▶ _Task prompt_:
Write out each line of the records that has "unreadAssembled" in it.

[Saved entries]
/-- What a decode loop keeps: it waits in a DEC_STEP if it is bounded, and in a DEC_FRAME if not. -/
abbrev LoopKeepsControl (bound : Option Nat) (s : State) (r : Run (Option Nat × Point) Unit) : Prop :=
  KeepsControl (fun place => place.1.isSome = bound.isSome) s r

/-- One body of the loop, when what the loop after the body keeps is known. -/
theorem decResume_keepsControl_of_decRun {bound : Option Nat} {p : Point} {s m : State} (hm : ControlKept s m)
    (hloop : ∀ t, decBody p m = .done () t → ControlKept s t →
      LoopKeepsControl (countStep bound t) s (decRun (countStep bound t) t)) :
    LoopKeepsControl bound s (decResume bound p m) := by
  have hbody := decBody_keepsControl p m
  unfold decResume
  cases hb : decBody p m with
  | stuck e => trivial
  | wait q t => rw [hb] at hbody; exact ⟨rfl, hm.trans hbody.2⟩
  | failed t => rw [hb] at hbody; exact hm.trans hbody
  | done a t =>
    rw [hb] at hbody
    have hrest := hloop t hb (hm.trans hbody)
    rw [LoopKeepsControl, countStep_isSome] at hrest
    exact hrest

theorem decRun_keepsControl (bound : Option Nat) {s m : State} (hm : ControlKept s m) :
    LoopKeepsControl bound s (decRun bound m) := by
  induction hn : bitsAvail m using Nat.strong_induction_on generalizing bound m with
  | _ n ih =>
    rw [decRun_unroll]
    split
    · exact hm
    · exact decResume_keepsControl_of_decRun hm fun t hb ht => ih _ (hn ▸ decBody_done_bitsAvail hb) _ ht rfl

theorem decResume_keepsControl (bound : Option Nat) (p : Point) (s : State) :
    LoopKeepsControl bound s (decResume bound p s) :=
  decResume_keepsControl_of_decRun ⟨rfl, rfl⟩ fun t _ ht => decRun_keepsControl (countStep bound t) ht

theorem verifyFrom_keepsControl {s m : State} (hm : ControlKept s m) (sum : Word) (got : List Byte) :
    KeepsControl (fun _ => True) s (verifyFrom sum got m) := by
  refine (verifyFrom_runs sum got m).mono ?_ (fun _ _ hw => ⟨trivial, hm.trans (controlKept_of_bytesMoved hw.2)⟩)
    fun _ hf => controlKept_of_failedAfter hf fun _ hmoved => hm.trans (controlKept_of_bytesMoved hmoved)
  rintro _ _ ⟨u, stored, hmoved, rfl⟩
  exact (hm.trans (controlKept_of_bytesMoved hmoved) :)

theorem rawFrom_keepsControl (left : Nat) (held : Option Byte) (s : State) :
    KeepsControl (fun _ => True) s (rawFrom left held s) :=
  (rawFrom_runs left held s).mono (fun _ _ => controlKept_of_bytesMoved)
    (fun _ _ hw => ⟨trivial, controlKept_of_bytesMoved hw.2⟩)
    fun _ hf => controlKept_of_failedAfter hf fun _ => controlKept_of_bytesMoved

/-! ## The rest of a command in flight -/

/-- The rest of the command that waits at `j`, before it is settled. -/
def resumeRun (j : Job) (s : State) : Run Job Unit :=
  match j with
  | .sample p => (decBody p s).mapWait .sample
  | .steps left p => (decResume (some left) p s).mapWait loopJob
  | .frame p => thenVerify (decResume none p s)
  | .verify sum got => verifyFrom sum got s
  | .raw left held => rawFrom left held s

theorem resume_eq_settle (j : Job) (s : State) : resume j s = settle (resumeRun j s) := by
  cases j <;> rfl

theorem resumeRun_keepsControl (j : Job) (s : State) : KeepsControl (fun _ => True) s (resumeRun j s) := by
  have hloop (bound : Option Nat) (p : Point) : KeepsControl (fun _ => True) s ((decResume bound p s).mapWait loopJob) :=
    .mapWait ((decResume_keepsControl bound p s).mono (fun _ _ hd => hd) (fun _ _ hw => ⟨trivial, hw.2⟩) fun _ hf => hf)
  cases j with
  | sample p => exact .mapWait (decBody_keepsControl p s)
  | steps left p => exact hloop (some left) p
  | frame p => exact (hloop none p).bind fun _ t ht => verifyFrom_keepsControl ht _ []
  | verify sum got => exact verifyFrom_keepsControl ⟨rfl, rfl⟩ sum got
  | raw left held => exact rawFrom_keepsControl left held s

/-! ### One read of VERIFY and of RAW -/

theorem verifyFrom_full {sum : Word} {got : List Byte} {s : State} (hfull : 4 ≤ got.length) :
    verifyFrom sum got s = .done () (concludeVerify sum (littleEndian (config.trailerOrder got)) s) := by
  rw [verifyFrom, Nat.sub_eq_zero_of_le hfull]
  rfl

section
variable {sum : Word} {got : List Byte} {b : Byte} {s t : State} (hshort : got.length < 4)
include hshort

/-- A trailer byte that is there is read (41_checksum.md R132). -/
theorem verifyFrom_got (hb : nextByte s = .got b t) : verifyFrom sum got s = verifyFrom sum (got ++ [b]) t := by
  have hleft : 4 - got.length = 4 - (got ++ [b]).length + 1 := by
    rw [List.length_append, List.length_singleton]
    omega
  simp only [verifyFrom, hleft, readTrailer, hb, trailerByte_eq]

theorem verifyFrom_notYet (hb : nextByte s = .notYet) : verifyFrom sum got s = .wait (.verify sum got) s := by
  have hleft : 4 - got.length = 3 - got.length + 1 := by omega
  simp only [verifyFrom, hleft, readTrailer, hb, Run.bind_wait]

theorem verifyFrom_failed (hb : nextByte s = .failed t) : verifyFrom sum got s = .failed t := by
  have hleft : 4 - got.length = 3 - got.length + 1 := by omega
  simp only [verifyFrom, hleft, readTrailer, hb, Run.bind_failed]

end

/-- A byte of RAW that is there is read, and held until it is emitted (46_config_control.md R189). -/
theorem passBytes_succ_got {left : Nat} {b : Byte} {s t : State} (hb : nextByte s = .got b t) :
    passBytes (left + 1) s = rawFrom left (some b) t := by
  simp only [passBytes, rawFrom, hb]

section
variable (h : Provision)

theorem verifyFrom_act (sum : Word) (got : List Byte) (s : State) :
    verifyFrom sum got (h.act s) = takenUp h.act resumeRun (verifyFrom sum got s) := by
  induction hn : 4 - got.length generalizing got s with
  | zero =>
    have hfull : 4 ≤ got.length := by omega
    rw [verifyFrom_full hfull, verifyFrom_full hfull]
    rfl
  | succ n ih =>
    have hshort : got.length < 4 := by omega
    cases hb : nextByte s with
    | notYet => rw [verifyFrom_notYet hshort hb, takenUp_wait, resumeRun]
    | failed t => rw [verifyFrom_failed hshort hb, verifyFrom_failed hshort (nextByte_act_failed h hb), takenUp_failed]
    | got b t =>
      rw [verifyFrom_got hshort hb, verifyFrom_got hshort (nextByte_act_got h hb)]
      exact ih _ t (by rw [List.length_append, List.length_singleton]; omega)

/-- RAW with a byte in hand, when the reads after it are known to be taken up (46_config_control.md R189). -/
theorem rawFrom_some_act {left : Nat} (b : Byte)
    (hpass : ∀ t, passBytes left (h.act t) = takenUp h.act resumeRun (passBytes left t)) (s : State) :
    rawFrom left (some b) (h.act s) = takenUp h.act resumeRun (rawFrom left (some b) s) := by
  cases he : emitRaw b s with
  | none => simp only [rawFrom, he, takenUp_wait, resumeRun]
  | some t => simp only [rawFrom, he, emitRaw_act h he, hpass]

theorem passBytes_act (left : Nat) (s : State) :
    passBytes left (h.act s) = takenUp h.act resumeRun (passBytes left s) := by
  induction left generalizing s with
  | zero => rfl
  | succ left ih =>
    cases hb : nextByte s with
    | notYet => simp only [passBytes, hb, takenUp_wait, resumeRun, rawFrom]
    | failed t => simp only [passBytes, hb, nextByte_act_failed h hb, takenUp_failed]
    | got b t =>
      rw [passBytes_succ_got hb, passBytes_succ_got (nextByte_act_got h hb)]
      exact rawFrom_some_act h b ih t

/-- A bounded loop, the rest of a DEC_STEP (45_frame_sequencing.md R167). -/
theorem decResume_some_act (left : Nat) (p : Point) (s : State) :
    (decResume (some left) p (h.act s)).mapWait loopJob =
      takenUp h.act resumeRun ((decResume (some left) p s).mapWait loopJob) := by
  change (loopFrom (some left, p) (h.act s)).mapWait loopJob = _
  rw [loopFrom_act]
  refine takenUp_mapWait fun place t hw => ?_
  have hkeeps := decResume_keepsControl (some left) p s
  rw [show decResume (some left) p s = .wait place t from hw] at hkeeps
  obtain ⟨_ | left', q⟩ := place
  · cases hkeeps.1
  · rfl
---
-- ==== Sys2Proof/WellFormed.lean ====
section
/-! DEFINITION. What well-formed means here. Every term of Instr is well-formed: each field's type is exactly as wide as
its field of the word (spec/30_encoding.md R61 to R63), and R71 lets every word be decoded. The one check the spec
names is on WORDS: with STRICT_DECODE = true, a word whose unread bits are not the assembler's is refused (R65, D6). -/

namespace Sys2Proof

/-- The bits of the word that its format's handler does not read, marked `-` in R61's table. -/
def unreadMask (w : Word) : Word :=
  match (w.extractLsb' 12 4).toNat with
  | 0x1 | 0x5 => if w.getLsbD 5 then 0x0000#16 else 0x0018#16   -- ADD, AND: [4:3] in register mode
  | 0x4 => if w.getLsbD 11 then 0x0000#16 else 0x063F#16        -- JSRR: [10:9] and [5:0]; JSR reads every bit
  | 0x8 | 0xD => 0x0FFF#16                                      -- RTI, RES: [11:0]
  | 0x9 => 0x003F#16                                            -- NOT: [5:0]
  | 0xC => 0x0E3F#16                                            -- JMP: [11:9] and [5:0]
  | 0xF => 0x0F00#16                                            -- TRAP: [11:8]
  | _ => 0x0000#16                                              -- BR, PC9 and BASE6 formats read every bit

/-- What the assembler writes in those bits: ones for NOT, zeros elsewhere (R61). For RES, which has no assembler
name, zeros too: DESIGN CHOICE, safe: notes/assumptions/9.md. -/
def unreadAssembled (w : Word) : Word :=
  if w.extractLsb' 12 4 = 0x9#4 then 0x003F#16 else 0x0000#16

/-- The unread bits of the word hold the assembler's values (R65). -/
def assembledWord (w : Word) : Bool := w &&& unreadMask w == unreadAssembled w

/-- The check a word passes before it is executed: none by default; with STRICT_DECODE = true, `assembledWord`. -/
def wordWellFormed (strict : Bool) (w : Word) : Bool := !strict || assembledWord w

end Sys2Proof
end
--
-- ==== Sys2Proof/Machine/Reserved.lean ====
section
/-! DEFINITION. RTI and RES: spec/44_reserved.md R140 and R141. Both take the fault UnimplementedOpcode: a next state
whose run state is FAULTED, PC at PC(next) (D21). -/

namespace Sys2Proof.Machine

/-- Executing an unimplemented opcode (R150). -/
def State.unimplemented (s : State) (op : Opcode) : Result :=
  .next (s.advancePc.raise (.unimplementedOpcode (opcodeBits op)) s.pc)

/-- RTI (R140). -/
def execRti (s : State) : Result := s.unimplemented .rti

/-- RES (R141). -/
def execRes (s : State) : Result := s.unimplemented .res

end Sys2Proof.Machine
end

▶ _Final answer_:
def unreadAssembled (w : Word) : Word :=
def assembledWord (w : Word) : Bool := w &&& unreadMask w == unreadAssembled w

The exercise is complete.